Differences Between Microservices and Monolithic Architecture and Managing Data Sharing and Service Dependencies
The article explains how microservices differ from monolithic applications, discusses the challenges of data sharing and service dependencies, and offers practical approaches such as one‑way dependencies, aggregation services, HTTP API design, and using a shared Redis cache to improve performance and reliability.
Differences Between Microservices and Monolithic Architecture
If a monolithic application is like a single person doing everything, a microservice system resembles a team where each member has a specific responsibility; this reduces individual load and increases elasticity, but introduces communication overhead and data‑sharing challenges.
Problems of Data Sharing
Data‑sharing issues are similar to everyone speaking the same language but needing distinct specialists: front‑end issues go to designers, back‑end database problems go to DBAs. In microservices this translates to inter‑service data dependencies that must be carefully managed to achieve small, autonomous services.
In a lean team, I usually let each member own a single microservice module, enabling both team‑level and architectural autonomy, while code reviews help improve overall quality and foster learning.
How to Resolve Dependency Relationships
Service dependencies should generally be one‑way; for example, Service A may depend on data from Service B, but Service B should not depend on Service A, which helps avoid tangled relationships and simplifies troubleshooting and performance tuning.

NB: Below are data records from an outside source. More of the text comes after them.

-- ==== Sys2Proof/Laws/FrameFirmware.lean ====
section
/-! SUPPORT. Frame lemmas: mailbox commands, plans, Weirs, starts, power, housekeeping, the maintenance port and the tick end. -/

namespace Sys2Proof.Machine

variable {m : Nat} {s0 : State}

theorem prepareCore_only {s : State} (c' : ℕ) (h : Only m s0 s) (hc : Sub 0x10242 m) :
    Only m s0 (prepareCore s c') := by
  unfold prepareCore
  repeat' first
    | with_reducible assumption
    | exact hc.mono rfl
    | intro _
    | lift_lets -underBinder
    | with_reducible (first | apply coreOn_only | apply modCore_only)
    | with_reducible apply only_mem_corePoison


theorem pinAndAnswer_only {s : State} (r : MbReq) (p : ℕ) (cores : List ℕ) (v : ℕ) (h : Only m s0 s) (hc : Sub 0xc00210802 m) :
    Only m s0 (pinAndAnswer s r p cores v) := by
  unfold pinAndAnswer
  repeat' first
    | with_reducible assumption
    | exact hc.mono rfl
    | intro t (ht : Only m s0 t)
    | intro _
    | lift_lets -underBinder
    | with_reducible (first | apply modPart_only | apply commandCore_only | apply answerRamps_only | apply waitAnswer_only)
    | with_reducible (first | apply onlySkip | apply onlyFold)
    | split


theorem changeStrict_only (r : MbReq) {s : State} (p : ℕ) (v : ℕ) (cores : List ℕ) (h : Only m s0 s) (hc : Sub 0xc00210802 m) :
    Only m s0 (changeStrict r s p v cores) := by
  unfold changeStrict
  repeat' first
    | with_reducible assumption
    | exact hc.mono rfl
    | intro _
    | lift_lets -underBinder
    | with_reducible (first | apply respond_only | apply pinAndAnswer_only)
    | with_reducible apply onlySkip
    | split
    | (conv => arg 3; zeta)


theorem partCreate_only (r : MbReq) {s : State} (h : Only m s0 s) (hc : Sub 0xc00210a42 m) :
    Only m s0 (partCreate r s) := by
  unfold partCreate
  repeat' first
    | with_reducible assumption
    | exact hc.mono rfl
    | intro t (ht : Only m s0 t)
    | intro _
    | lift_lets -underBinder
    | with_reducible (first | apply respond_only | apply changeStrict_only | apply putPart_only | apply modPart_only | apply commandCore_only | apply pinAndAnswer_only | apply prepareCore_only)
    | with_reducible (first | apply onlySkip | apply onlyFold)
    | split
    | (conv => arg 3; zeta)


theorem bindVf_only {s : State} (p : ℕ) (v : ℕ) (h : Only m s0 s) (hc : Sub 0x200000 m) :
    Only m s0 (bindVf s p v).1 := by
  unfold bindVf
  repeat' first
    | with_reducible assumption
    | exact hc.mono rfl
    | intro _
    | lift_lets -underBinder
    | with_reducible apply putPart_only
    | with_reducible apply onlySkip
    | split
    | (conv => arg 3; zeta)


theorem unbindVf_only {s : State} (p : ℕ) (v : ℕ) (h : Only m s0 s) (hc : Sub 0x200000 m) :
    Only m s0 (unbindVf s p v).1 := by
  unfold unbindVf
  repeat' first
    | with_reducible assumption
    | exact hc.mono rfl
    | intro _
    | lift_lets -underBinder
    | with_reducible apply putPart_only
    | with_reducible apply onlySkip
    | split


theorem bindChannel_only {s : State} (p : ℕ) (v : ℕ) (h : Only m s0 s) (hc : Sub 0x200000 m) :
    Only m s0 (bindChannel s p v).1 := by
  unfold bindChannel
  repeat' first
    | with_reducible assumption
    | exact hc.mono rfl
    | intro _
    | lift_lets -underBinder
    | with_reducible apply modPart_only


theorem unbindChannel_only {s : State} (p : ℕ) (v : ℕ) (h : Only m s0 s) (hc : Sub 0x200000 m) :
    Only m s0 (unbindChannel s p v).1 := by
  unfold unbindChannel
  repeat' first
    | with_reducible assumption
    | exact hc.mono rfl
    | intro _
    | lift_lets -underBinder
    | with_reducible apply modPart_only
    | with_reducible apply onlySkip
    | split


theorem partBind_only (r : MbReq) {s : State} (h : Only m s0 s) (hc : Sub 0x200000 m) :
    Only m s0 (partBind r s).1 := by
  unfold partBind
  repeat' first
    | with_reducible assumption
    | exact hc.mono rfl
    | intro _
    | lift_lets -underBinder
    | with_reducible (first | apply unbindVf_only | apply bindVf_only | apply bindChannel_only | apply unbindChannel_only)
    | with_reducible apply onlySkip
    | split
    | (conv => arg 3; zeta)


theorem dropUnitLines_only {s : State} (u : ℕ) (h : Only m s0 s) (hc : Sub 0x1000000 m) :
    Only m s0 (dropUnitLines s u) := by
  unfold dropUnitLines
  repeat' first
    | with_reducible assumption
    | exact hc.mono rfl
    | intro t (ht : Only m s0 t)
    | intro _
    | lift_lets -underBinder
    | with_reducible (first | apply cacheForget_only | apply modSite_only)
    | with_reducible apply onlyFold


theorem giveUnit_only (p : ℕ) {s : State} (u : ℕ) (h : Only m s0 s) (hc : Sub 0x1200080 m) :
    Only m s0 (giveUnit p s u) := by
  unfold giveUnit
  repeat' first
    | with_reducible assumption
    | exact hc.mono rfl
    | intro _
    | lift_lets -underBinder
    | with_reducible (first | apply modPart_only | apply assignPages_only | apply dropUnitLines_only)
    | with_reducible apply onlySkip
    | split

Multiple Microservices Dependency
Given three services A, B, C where A depends on B and B depends on C, B should not expose an aggregated API of C directly to A. Instead, A should call B and C separately, allowing parallel calls and better performance.
Aggregation Service
When Service A frequently needs combined data from B and C, an aggregation service can act as a middle‑man, merging B and C’s data and presenting a single interface to A.
HTTP API Communication
Just as a browser communicates with a server, microservices communicate with each other in a client‑server relationship, and this pattern should be consistent across all service interactions.
Microservices provide APIs both to external clients and to other services. For client‑facing APIs, responses are usually wrapped with metadata (status, error messages, etc.). For inter‑service APIs, a simpler contract is preferred: return raw lists or objects and let the caller handle exceptions without excessive validation.
Between services, a trust relationship exists: the caller mainly worries about the callee’s stability, while the callee trusts the caller to be well‑behaved, allowing streamlined request/response structures. Between services and external clients, a distrust relationship requires strict parameter validation and clear error handling.
Redis Large Cache
In a microservice ecosystem, a base data system (e.g., user profile service) often manages a large cache that other services rely on for business aggregation. This cache is synchronized centrally and shared across services to improve performance.
Conclusion
Microservices, compared with monolithic applications, place data sharing and communication at the core of performance and reliability; therefore, service design should aim to simplify relationships, maximize abstraction, and keep the number of services as low as feasible.
The above content reflects personal understanding and summary of microservice development; any inaccuracies are welcome to be pointed out, and additional insights are encouraged in the comments.